Но тут лицо Питта, увидевшего кого-то позади и чуть слева от Корнтела, расплылось в улыбке.

– Доброе утро, директор, – поздоровался он. Обернувшись, Корнтел убедился, что Алан

Локвуд, стоя в дверях, следит за их разговором. Оглядев своих подчиненных с ног до головы, Локвуд быстрыми шагами пересек комнату. Его мантия развевалась на ходу.

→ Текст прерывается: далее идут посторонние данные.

-- ==== Sys2Proof/Config.lean ====
section
/-! DEFINITION. What is fixed for the machine: the frozen configuration block as a record (00_scope
"Configuration at a Glance", R173), and the FREE VALUES, constants without a body for what the
manual leaves open. Nothing can be proved of a free value, so a statement that holds, holds whatever
it is. -/

namespace Sys2Proof

/-- The swap policy (R30 to R32); on the wire 0 is FIFO and 1 is LATEST (R119, R182). -/
inductive Policy where
  | fifo
  | latest
deriving DecidableEq, Repr

/-- A validated configuration block (R173), field by field in index order. -/
structure StationConfig where
  /-- own station number (index 1) -/
  station : Station
  /-- own group, 0..3 (index 2) -/
  group : Fin 4
  /-- stations that may belong to the own group (index 3) -/
  members : StationSet
  /-- FL, nominal frame length in lines, 16..4095 (index 4) -/
  fl : Nat
  /-- AL, active lines per frame, 8..FL−4 (index 5) -/
  al : Nat
  /-- LEAD, swap lead in frames, 1..4 (index 6) -/
  lead : Nat
  /-- HB, heartbeat interval in frames, 1..8 (index 7) -/
  hb : Nat
  /-- AF, absence limit in frames, HB+3..255 (index 8) -/
  af : Nat
  /-- LF, listen period in frames, 2..64 (index 9) -/
  lf : Nat
  /-- DB, trim deadband in lines, 0..3 (index 10) -/
  db : Nat
  /-- SNAP, snap limit in lines, 4..⌊FL/4⌋ (index 11) -/
  snap : Nat
  /-- STALLF, stall limit in frames, 4..255 (index 12) -/
  stallf : Nat
  /-- IT, capture timeout in frame periods, 1..4 (index 13) -/
  it : Nat
  /-- swap policy (index 14) -/
  policy : Policy
  /-- the fault kinds that drive the FAULT line (index 15) -/
  faultMask : FaultSet
deriving DecidableEq, Repr

/-- The block of R173's defaults. The blocks read it only where no configuration is held, which no
state after START is (DESIGN CHOICE, log entry 4): it stands for "no configuration". -/
def StationConfig.unconfigured : StationConfig :=
  { station := 0, group := 0, members := 1#16, fl := 1125, al := 1080, lead := 2, hb := 4, af := 16,
    lf := 8, db := 1, snap := 32, stallf := 30, it := 2, policy := .latest,
    faultMask := BitVec.allOnes 21 }

/-- FREE VALUE (log entry 1). Which of the hand-offs that are due is taken next, where the manual
says they "carry no order among them" (R50, R87, R127). Applied to a counter of State. -/
opaque Config.handoffChoice : Nat → Nat

/-- FREE VALUE (log entry 6). What frame memory reads at an address that nothing has written; the
manual gives the external memory no power-up contents (R56). -/
opaque Config.unwrittenLine : Nat → LineData

/-- FREE VALUE (log entry 8). Which order the roster keeps for ready entries of a STATE whose tags
have no ascending order, since tag order is modular (R17). Applied to the entries' tags. -/
opaque Config.unorderedHoldings : List Tag → Nat

/-- FREE VALUE (log entry 18). Whether the staleness check passes a tag that is newer than the newest tag
held but not than every one, where R70's step 1 and R50 differ. Applied to the tag and the tags held. -/
opaque Config.capturedPastNewest : Tag → List Tag → Bool

/-- FREE VALUE (log entry 9). How two counts exactly 2^31 apart are taken, neither being after or
before the other (Conventions): which of two holding stamps is a station's (R25), whether an entry with
such a joined-at is VOTER or JOINING (R12, R17), and whether the self entry with such an own absent-from
is ABSENT (R12). -/
opaque Config.incomparableStamps : Count → Count → Bool

end Sys2Proof
end

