/-! ## Bus Interface Unit (R100, R115, R128, R139) -/

/-- The receive timing of a burst (R100). -/
structure ReceiveTiming where
  count : Count
  line : Nat
  lineStarts : Count
  realignNumber : Byte
  countState : CountState
deriving DecidableEq, Repr

/-- The receive state (R115). -/
inductive ReceiveState where
  | off | waitIdle | idle | receiving
deriving DecidableEq, Repr

/-- BIU receive (R115). -/
structure BusReceiver where
  state : ReceiveState
  bytes : List Byte
  overlong : Bool
  trailingBits : Bool
  invalidSymbol : Bool
  timing : Option ReceiveTiming
deriving DecidableEq, Repr

/-- The reason of a REPEAT (R119, R129). -/
inductive RepeatReason where
  | bodyBad | lenBad
deriving DecidableEq, Repr

/-- The class of a queue entry (R139). A target is named by at most one entry, so the class names
the entry within the queue. -/
inductive EntryClass where
  | standing
  | repeatTo (target : Station) (reason : RepeatReason)
deriving DecidableEq, Repr

/-- An entry of the outbound queue (R139). -/
structure QueueEntry where
  cls : EntryClass
  seq : Option Byte
  collisions : Nat
  renew : Bool
deriving DecidableEq, Repr

/-- A new queue entry (R139). -/
def QueueEntry.fresh (cls : EntryClass) : QueueEntry :=
  { cls := cls, seq := none, collisions := 0, renew := false }

/-- The message kinds (R117). -/
inductive MessageKind where
  | join | state | leave | repeatRequest
deriving DecidableEq, Repr

/-- The message in flight: its kind, the stamp it carries, and its bytes on the wire (R145). -/
structure OutMessage where
  kind : MessageKind
  stamp : Count
  bytes : List Byte
deriving DecidableEq, Repr

/-- The transmit state (R143). -/
inductive TransmitState where
  | txIdle | waitGap | backoff | sending | jamming
deriving DecidableEq, Repr

/-- BIU transmit (R139). -/
structure BusTransmitter where
  queue : List QueueEntry
  seq : Byte
  heartbeat : Nat
  state : TransmitState
  backoffCount : Nat
  generator : BitVec 16
  /-- in BACKOFF, a slot is running; no while the gap is awaited again (implied by R144) -/
  slotRunning : Bool
  /-- the message being sent, in SENDING (R145) -/
  inFlight : Option OutMessage
  /-- in JAMMING, the entry whose attempt collided, while it is queued (implied by R147) -/
  jamEntry : Option EntryClass
deriving DecidableEq, Repr

/-- The transmit side after a hard reset (R139, R143, R154). -/
def BusTransmitter.initial : BusTransmitter :=
  { queue := [], seq := 0#8, heartbeat := 0, state := .txIdle, backoffCount := 0,
    generator := 0#16, slotRunning := false, inFlight := none, jamEntry := none }

/-! ## Messages as the receiver hands them on (R119, R120, R127) -/

/-- The configuration fields of a JOIN "as they stand on the wire" (R119, R127). -/
structure JoinFields where
  fl : Nat
  al : Nat
  lead : Nat
  hb : Nat
  af : Nat
  members : StationSet
  policy : Nat
deriving DecidableEq, Repr

/-- The fields of a STATE, the shown tag and shown-since read by R120. -/
structure StateFields where
  memberSince : Count
  shownTag : Option Tag
  shownSince : Option Count
  view : StationSet
  ready : List ReadyPair
deriving DecidableEq, Repr

/-- What follows the timing prefix (R119, R120). -/
inductive MessageBody where
  | join (fields : JoinFields)
  | state (fields : StateFields)
  | leave
  | repeatRequest (target : Byte) (reason : Byte)
deriving DecidableEq, Repr

/-- A message that has passed the receive checks (R127). -/
structure Message where
  sender : Station
  seq : Byte
  stamp : Count
  phase : Nat
  body : MessageBody
deriving DecidableEq, Repr

/-- What an accepted message asks of the transmit side (R130 to R132). -/
inductive TransmitClaim where
  /-- the own waiting REPEAT entry for a station is withdrawn (R130, R131) -/
  | withdraw (x : Station)
  /-- a REPEAT naming the own station is answered (R132) -/
  | answer
deriving DecidableEq, Repr

/-- What has been handed on between blocks and not taken by its receiver yet, when a step ends: hand-offs of
an accepted message that the own transmit start, its collision, a frame start or RESTART may come before (R104,
R112, R127, R130, R131, R145, R147, R150), and a realignment request that RESTART may come before (R94, R112). -/
structure Arrivals where
  /-- for the Roster Unit, an accepted message -/
  roster : Option Message
  /-- for the Timing Unit, an accepted message with its receive timing -/
  timing : Option (Message × ReceiveTiming)
  /-- for the transmit side, the claims of an accepted message -/
  claims : List TransmitClaim
  /-- for the Scan-out Unit, a realignment request for a line -/
  request : Option Nat
deriving DecidableEq, Repr

/-- Nothing is on its way between blocks. -/
def Arrivals.nothing : Arrivals := { roster := none, timing := none, claims := [], request := none }

/-- The tile bus as this station sees it (R137). -/
inductive BusLine where
  | idle | busy
deriving DecidableEq, Repr

/-! ## Fault Unit (R156, R157, R163) -/

/-- The fault kinds, in the order of their numbers (R157). -/
inductive FaultKind where
  | hdrBad | kindBad | lenBad | bodyBad | alien | numberClash | configClash | seqGap | txGiveup
  | memberLost | viewSplit | lateSwap | swapSplit | stall | countJump | snap | inputDrop | inputBad
  | inputStale | inputOverrun | evicted
deriving DecidableEq, Repr

/-- The event counters, in the order of their numbers (R163). -/
inductive EventKind where
  | sent | accepted | duplicates | collisions | swaps | passedOver | dropped | repeatsLost
deriving DecidableEq, Repr

/-- The Fault Unit's state (R156). -/
structure FaultUnit where
  summary : FaultSet
  faultCounters : Vector Nat 21
  eventCounters : Vector Nat 8
  mask : FaultSet
  faultLine : Bool
deriving DecidableEq, Repr

/-! ## Local Port (R168) -/

/-- The transaction phase (R168, R169). -/
inductive PortPhase where
  | idle | command | parameters | reply | ignore
deriving DecidableEq, Repr
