-- ==== Sys2Proof/WellFormed.lean ====
section
/-! DEFINITION. Which commands spell an event of their row: an UNKNOWN_COMMAND carries a byte that is
no command code (R171, R182). Every other operand may take every value of its type. -/

namespace Sys2Proof

/-- The ten command codes of R182. -/
def commandCodes : List Byte :=
  [0x10#8, 0x11#8, 0x12#8, 0x13#8, 0x20#8, 0x21#8, 0x22#8, 0x23#8, 0x24#8, 0x25#8]

/-- The command spells an event of its row. -/
def WellFormed : Instr → Bool
  | .unknownCommand code => !commandCodes.contains code
  | .hardReset | .chipSelectFalls | .chipSelectRises | .loadConfig _ | .start | .leave | .restart => true
  | .readState | .readMember _ | .readSchedule | .readFaults | .readCounters | .clearCounters => true
  | .lineStart | .frameStart | .beginMarker _ | .inputLine _ | .endMarker | .captureTimeout => true
  | .captureWriteComplete | .scanOutReadComplete | .lineBusy | .burstEnd _ | .gapReached => true
  | .backoffSlotEnd | .transmissionComplete | .collision | .jamEnd | .byteClocked _ => true
  | .resetReleased => true

end Sys2Proof
end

– Приведите в порядок свою внешность, мистер Питт, – распорядился Локвуд, заглядывая в вытащенное из кармана пиджака расписание. – Через полчаса у вас урок. Этого времени вам хватит на то, чтобы умыться и почиститься. Вас можно принять за бродягу, или вы даже не догадываетесь об этом? У нас в кампусе полиция, совет попечителей соберется еще до полудня. Хлопот полон рот, не хватало мне следить за учителями, которые не в состоянии сами позаботиться о своем внешнем виде. Примите меры, мистер Питт, и немедленно. Вам ясно?

Лицо Питта окаменело.

– Вполне, – коротко отвечал он. Локвуд повернулся и пошел прочь.

– Мальчишка, выскочка! – прошипел ему вслед Коуфри. – Наш Алан вовсю разыгрывает из себя главного. Какая властность, какой авторитет. Господь всемогущий, а не человек. Но загляни за кулисы, и сразу обнаружишь, кто правит бал. Малыш Мэтт Уотли пример тому.

– О чем ты говоришь, Коуфри? – Гнев Корнтела уже улегся, он испытывал лишь раздражение, а потому согласился поддержать беседу. И напрасно– он вновь подыграл Питту.

– О чем я говорю? – с хорошо разыгранным изумлением отозвался Питт. – Ну, ты совсем не в курсе, да, Джонни? Чем же ты так увлекся, что даже не слыхал о последних событиях в школе? А? Я чего-то не знаю о твоей личной жизни, а? Или я догадываюсь?

Корнтел вновь ощутил приступ гнева и поспешил прочь.

7

Линли попросил собрать трех соседей Мэттью Уот-ли в тот самый дортуар, где они спали. Чаз Квилтер привел троих мальчиков, и все они тут же разбрелись по своим отсекам, словно зверьки, прячущиеся от опасности в нору. Они тщательно избегали смотреть друг на друга, однако двое успели быстро оглянуться на старшего префекта, впустившего их в комнату и остановившегося, как и раньше, у двери. Сравнивая Чаза с тремя мальчишками, Линли осознал, сколь велики перемены, происходящие в человеке между тринадцатью и восемнадцатью годами. Чаз был уже взрослым, высоким парнем, третьеклассники же казались детьми– круглощекие, с неясной кожей, с мягко очерченным лицом. Все они расселись на кроватях, тревожно поглядывая, и Линли догадывался, что присутствие старшего префекта пугает их больше, чем вторжение полиции. Даже внешний облик Чаза мог бы внушить благоговейный трепет мальчикам, которые были на пять лет моложе его, не говоря уж о том, что он был главой всех учеников.

– Сержант! – окликнул Линли Хейверс. Та уже достала и раскрыла блокнот, готовясь к допросу. – Не могли бы вы составить для меня план школы и планы каждого помещения? – Барбара уже приоткрыла было рот, собираясь напомнить ему о правилах проведения допроса и правах свидетеля, но он прервал ее, намекнув: – Пусть Чаз проводит вас.

Барбара сразу же поняла, к чему он клонит, и постаралась, чтобы эта догадка не отразилась на ее лице. Кивнув, она повела старшего префекта прочь из комнаты, оставив Линли наедине с Уэджем, Арленсом и Смит-Эндрюсом. Линли пригляделся к своим собеседникам– симпатичные на вид мальчики, аккуратно наряженные в серые брюки, накрахмаленные белые рубашки, желтые пуловеры. Галстуки в синюю и желтую полоску. Уэдж казался наиболее спокойным, владеющим ситуацией. Как только префект вышел за дверь, он прекратил упорно рассматривать полинявший линолеум у себя под ногами и поднял взгляд. Теперь, среди своих постеров со звездами рок-н-ролла, он готов был бесстрашно вступить в беседу. Другие два мальчика все еще колебались. Арленс полностью сосредоточился на красотке в купальнике, которая, изогнувшись, мчалась по волнам на доске для серфинга, а Смит-Эндрюс уже извертелся, сидя на кровати и пытаясь огрызком карандаша ткнуть себя в пятку.